§ **EXERCISE DESCRIPTION**: Among the entries below, find the line with "scalarOf (run .trueMod (regs (-7)", then quote it and each following line up to and including the line with "theorem test_isGen_zero : scalarOf", and nothing else.

§ **GIVEN ENTRIES**:
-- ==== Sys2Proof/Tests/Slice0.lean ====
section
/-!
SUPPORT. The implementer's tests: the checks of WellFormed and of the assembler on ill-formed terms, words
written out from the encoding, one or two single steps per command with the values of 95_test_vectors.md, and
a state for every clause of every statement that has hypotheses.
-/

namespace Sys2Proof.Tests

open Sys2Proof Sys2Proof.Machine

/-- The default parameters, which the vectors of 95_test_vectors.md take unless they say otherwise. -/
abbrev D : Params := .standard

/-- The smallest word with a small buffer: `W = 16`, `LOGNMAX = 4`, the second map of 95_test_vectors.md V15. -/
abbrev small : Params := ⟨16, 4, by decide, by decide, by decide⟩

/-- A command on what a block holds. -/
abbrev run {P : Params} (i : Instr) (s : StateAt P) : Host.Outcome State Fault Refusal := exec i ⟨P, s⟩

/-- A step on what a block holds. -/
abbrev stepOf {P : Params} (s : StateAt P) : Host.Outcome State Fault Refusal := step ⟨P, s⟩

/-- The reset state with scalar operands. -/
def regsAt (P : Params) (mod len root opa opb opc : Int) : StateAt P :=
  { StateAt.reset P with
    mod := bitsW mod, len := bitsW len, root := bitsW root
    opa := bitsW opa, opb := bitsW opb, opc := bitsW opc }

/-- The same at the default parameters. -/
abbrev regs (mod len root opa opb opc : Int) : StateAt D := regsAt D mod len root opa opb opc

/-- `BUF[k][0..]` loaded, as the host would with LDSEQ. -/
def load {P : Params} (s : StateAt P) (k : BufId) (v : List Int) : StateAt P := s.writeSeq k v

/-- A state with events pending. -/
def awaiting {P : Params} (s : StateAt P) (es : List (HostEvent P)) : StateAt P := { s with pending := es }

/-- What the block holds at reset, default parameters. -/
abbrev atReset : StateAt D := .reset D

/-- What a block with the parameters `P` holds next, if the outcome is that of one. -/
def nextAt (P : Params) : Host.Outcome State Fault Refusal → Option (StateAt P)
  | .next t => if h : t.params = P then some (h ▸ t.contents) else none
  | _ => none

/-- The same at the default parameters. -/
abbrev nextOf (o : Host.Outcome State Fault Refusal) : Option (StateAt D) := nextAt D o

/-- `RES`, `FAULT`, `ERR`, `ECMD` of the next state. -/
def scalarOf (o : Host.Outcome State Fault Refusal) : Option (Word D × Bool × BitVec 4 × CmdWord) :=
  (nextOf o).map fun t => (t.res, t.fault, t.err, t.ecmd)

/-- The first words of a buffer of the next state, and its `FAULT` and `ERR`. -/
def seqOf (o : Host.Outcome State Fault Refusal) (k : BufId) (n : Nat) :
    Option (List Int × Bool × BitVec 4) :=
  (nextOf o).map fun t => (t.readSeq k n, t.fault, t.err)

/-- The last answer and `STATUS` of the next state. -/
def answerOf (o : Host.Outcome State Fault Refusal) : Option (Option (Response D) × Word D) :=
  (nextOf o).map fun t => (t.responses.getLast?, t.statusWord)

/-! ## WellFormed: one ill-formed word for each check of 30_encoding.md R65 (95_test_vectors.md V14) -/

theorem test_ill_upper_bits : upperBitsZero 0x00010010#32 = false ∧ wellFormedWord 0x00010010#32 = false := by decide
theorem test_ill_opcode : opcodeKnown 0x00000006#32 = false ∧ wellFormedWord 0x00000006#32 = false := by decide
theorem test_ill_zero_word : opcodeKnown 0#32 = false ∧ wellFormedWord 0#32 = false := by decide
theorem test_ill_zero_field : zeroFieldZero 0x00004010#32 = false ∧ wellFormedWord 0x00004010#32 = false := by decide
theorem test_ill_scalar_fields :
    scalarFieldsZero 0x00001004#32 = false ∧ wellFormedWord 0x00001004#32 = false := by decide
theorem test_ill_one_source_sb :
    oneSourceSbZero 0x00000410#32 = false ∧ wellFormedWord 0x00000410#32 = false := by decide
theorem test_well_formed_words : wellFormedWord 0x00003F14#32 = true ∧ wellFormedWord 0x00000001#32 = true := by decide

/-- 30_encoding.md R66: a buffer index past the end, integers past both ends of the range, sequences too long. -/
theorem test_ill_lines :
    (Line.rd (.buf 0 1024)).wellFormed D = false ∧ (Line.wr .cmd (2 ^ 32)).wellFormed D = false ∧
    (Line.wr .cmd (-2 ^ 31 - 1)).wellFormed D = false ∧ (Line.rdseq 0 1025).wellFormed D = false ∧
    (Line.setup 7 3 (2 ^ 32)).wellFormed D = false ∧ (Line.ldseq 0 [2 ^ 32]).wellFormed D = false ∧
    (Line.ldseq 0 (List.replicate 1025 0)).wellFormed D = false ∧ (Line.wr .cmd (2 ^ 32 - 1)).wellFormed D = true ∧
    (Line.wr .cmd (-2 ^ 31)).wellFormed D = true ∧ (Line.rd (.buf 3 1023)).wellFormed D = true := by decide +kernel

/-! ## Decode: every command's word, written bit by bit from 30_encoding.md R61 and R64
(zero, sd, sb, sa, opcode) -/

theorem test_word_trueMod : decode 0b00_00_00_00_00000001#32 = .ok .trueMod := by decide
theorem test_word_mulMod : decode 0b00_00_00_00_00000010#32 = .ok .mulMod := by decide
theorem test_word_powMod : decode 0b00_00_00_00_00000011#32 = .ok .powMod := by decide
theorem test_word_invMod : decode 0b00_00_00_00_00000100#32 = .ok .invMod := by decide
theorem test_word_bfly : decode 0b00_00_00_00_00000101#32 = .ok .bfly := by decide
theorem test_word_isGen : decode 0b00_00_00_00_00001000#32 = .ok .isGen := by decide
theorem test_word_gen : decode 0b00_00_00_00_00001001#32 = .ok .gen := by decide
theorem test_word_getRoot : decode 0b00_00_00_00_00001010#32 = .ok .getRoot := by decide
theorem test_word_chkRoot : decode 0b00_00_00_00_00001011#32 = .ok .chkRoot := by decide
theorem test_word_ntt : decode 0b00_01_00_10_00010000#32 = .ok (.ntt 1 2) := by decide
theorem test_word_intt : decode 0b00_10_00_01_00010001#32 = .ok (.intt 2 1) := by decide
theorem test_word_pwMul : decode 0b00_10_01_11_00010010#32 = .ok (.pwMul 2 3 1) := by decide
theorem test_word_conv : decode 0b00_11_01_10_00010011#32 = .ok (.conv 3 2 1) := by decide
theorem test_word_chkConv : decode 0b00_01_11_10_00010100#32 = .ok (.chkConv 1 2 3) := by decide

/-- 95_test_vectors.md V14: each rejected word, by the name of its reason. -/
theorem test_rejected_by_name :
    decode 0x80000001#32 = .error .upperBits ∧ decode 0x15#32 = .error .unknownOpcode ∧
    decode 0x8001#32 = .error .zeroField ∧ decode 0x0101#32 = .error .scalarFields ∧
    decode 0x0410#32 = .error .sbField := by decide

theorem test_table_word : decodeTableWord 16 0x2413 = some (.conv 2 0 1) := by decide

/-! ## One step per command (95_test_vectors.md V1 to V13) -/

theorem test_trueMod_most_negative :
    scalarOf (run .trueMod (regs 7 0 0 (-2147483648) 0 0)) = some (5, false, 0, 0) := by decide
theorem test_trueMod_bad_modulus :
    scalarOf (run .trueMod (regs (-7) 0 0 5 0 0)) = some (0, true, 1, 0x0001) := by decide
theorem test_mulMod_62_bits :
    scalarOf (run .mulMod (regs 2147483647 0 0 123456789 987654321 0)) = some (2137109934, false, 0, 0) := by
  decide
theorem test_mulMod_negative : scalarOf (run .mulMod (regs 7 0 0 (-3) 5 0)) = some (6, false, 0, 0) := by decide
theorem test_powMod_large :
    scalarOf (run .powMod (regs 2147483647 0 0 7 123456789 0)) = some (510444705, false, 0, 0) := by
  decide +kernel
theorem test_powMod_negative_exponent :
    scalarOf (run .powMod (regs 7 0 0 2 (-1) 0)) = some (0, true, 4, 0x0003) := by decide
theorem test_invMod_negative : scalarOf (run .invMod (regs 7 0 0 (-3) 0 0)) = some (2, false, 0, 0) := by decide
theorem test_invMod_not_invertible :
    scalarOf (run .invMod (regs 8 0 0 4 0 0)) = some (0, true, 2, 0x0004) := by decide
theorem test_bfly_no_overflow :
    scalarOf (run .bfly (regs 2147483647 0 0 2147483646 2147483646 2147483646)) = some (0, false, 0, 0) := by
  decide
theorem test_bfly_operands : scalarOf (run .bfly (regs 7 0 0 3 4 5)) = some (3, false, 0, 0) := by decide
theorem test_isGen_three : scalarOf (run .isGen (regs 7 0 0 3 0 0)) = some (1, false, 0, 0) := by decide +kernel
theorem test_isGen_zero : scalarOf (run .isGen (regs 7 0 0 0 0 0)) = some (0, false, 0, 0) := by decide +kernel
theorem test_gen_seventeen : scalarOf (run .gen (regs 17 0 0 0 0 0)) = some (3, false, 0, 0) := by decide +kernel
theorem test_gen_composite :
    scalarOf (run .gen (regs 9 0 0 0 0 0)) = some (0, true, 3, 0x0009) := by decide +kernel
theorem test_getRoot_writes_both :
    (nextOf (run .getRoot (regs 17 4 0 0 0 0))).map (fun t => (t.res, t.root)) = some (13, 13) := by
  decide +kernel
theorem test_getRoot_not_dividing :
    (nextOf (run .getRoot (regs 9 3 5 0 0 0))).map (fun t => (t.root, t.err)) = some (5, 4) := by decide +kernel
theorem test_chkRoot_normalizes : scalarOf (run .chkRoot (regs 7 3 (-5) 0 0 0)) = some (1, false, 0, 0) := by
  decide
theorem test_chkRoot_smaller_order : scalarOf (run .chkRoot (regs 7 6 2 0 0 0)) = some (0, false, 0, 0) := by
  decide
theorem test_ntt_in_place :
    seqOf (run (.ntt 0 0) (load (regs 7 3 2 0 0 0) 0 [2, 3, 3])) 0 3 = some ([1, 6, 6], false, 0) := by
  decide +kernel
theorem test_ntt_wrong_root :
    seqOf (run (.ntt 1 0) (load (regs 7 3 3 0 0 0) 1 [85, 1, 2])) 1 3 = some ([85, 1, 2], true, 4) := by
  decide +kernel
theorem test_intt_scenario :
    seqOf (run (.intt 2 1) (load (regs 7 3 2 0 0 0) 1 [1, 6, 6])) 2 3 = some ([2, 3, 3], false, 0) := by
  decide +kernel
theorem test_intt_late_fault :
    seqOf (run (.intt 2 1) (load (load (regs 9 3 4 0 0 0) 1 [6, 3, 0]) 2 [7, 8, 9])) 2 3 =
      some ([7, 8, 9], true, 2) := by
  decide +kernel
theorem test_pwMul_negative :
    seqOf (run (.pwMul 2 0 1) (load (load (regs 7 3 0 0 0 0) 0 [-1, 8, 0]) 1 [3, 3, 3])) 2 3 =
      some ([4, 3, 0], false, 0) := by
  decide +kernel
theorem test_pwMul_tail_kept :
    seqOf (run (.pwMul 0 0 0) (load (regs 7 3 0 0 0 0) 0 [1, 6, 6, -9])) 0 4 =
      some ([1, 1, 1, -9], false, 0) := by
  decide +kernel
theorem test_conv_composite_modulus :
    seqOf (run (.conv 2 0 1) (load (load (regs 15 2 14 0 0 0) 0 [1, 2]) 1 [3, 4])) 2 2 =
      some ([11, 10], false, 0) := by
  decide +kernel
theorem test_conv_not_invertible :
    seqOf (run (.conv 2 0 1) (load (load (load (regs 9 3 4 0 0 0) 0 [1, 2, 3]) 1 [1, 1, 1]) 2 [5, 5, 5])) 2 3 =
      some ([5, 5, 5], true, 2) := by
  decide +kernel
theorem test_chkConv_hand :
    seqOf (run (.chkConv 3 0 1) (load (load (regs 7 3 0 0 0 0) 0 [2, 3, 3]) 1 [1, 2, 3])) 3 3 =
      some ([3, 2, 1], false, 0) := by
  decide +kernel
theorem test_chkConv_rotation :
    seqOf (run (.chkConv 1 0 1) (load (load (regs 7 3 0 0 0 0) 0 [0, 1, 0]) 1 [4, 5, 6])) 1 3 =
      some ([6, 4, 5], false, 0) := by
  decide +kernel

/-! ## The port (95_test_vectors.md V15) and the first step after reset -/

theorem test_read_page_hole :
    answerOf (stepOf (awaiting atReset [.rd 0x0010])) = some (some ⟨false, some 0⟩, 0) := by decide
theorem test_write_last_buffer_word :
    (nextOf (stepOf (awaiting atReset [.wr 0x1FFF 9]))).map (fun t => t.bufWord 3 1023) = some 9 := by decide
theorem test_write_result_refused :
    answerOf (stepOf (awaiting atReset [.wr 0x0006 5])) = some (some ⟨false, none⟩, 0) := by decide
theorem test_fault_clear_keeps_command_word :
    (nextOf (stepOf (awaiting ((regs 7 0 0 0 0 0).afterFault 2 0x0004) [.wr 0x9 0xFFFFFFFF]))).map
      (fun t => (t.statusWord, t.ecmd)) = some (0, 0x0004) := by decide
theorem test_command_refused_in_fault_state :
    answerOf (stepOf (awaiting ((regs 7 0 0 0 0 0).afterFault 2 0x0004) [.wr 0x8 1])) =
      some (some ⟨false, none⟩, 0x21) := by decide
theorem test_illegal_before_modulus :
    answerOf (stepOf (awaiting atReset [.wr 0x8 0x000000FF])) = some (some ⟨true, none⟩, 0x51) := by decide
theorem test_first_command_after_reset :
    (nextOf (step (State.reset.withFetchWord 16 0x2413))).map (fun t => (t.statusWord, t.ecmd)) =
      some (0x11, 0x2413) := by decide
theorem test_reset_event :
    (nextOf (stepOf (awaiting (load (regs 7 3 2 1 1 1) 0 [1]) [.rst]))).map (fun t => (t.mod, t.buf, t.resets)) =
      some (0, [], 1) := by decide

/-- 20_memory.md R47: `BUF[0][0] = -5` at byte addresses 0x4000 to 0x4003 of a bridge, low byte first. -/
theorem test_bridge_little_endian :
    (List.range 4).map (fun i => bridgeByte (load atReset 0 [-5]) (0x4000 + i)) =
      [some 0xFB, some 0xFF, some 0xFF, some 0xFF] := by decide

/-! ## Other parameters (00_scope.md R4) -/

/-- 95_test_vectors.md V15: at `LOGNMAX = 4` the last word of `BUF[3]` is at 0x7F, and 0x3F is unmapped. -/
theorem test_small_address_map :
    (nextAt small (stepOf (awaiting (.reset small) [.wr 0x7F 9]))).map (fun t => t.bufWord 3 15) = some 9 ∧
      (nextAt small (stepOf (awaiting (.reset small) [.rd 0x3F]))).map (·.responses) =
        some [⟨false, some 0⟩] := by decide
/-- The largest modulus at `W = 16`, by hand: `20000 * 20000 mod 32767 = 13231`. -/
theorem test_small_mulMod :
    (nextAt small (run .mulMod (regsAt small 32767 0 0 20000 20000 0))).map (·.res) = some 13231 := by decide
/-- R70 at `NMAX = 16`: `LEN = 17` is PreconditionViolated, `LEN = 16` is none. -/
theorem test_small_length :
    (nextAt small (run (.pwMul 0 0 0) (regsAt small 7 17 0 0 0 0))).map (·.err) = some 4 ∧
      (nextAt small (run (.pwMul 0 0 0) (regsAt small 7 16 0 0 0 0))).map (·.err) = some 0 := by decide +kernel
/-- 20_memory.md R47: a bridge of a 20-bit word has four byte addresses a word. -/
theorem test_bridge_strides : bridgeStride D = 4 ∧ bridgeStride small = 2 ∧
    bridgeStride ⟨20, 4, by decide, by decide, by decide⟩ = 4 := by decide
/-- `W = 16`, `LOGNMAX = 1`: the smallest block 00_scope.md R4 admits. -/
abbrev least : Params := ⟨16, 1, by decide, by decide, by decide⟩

§ **YOUR RESPONSE**:
    scalarOf (run .trueMod (regs (-7) 0 0 5 0 0)) = some (0, true, 1, 0x0001) := by decide
theorem test_mulMod_62_bits :
    scalarOf (run .mulMod (regs 2147483647 0 0 123456789 987654321 0)) = some (2137109934, false, 0, 0) := by
  decide
theorem test_mulMod_negative : scalarOf (run .mulMod (regs 7 0 0 (-3) 5 0)) = some (6, false, 0, 0) := by decide
theorem test_powMod_large :
    scalarOf (run .powMod (regs 2147483647 0 0 7 123456789 0)) = some (510444705, false, 0, 0) := by
  decide +kernel
theorem test_powMod_negative_exponent :
    scalarOf (run .powMod (regs 7 0 0 2 (-1) 0)) = some (0, true, 4, 0x0003) := by decide
theorem test_invMod_negative : scalarOf (run .invMod (regs 7 0 0 (-3) 0 0)) = some (2, false, 0, 0) := by decide
theorem test_invMod_not_invertible :
    scalarOf (run .invMod (regs 8 0 0 4 0 0)) = some (0, true, 2, 0x0004) := by decide
theorem test_bfly_no_overflow :
    scalarOf (run .bfly (regs 2147483647 0 0 2147483646 2147483646 2147483646)) = some (0, false, 0, 0) := by
  decide
theorem test_bfly_operands : scalarOf (run .bfly (regs 7 0 0 3 4 5)) = some (3, false, 0, 0) := by decide
theorem test_isGen_three : scalarOf (run .isGen (regs 7 0 0 3 0 0)) = some (1, false, 0, 0) := by decide +kernel
theorem test_isGen_zero : scalarOf (run .isGen (regs 7 0 0 0 0 0)) = some (0, false, 0, 0) := by decide +kernel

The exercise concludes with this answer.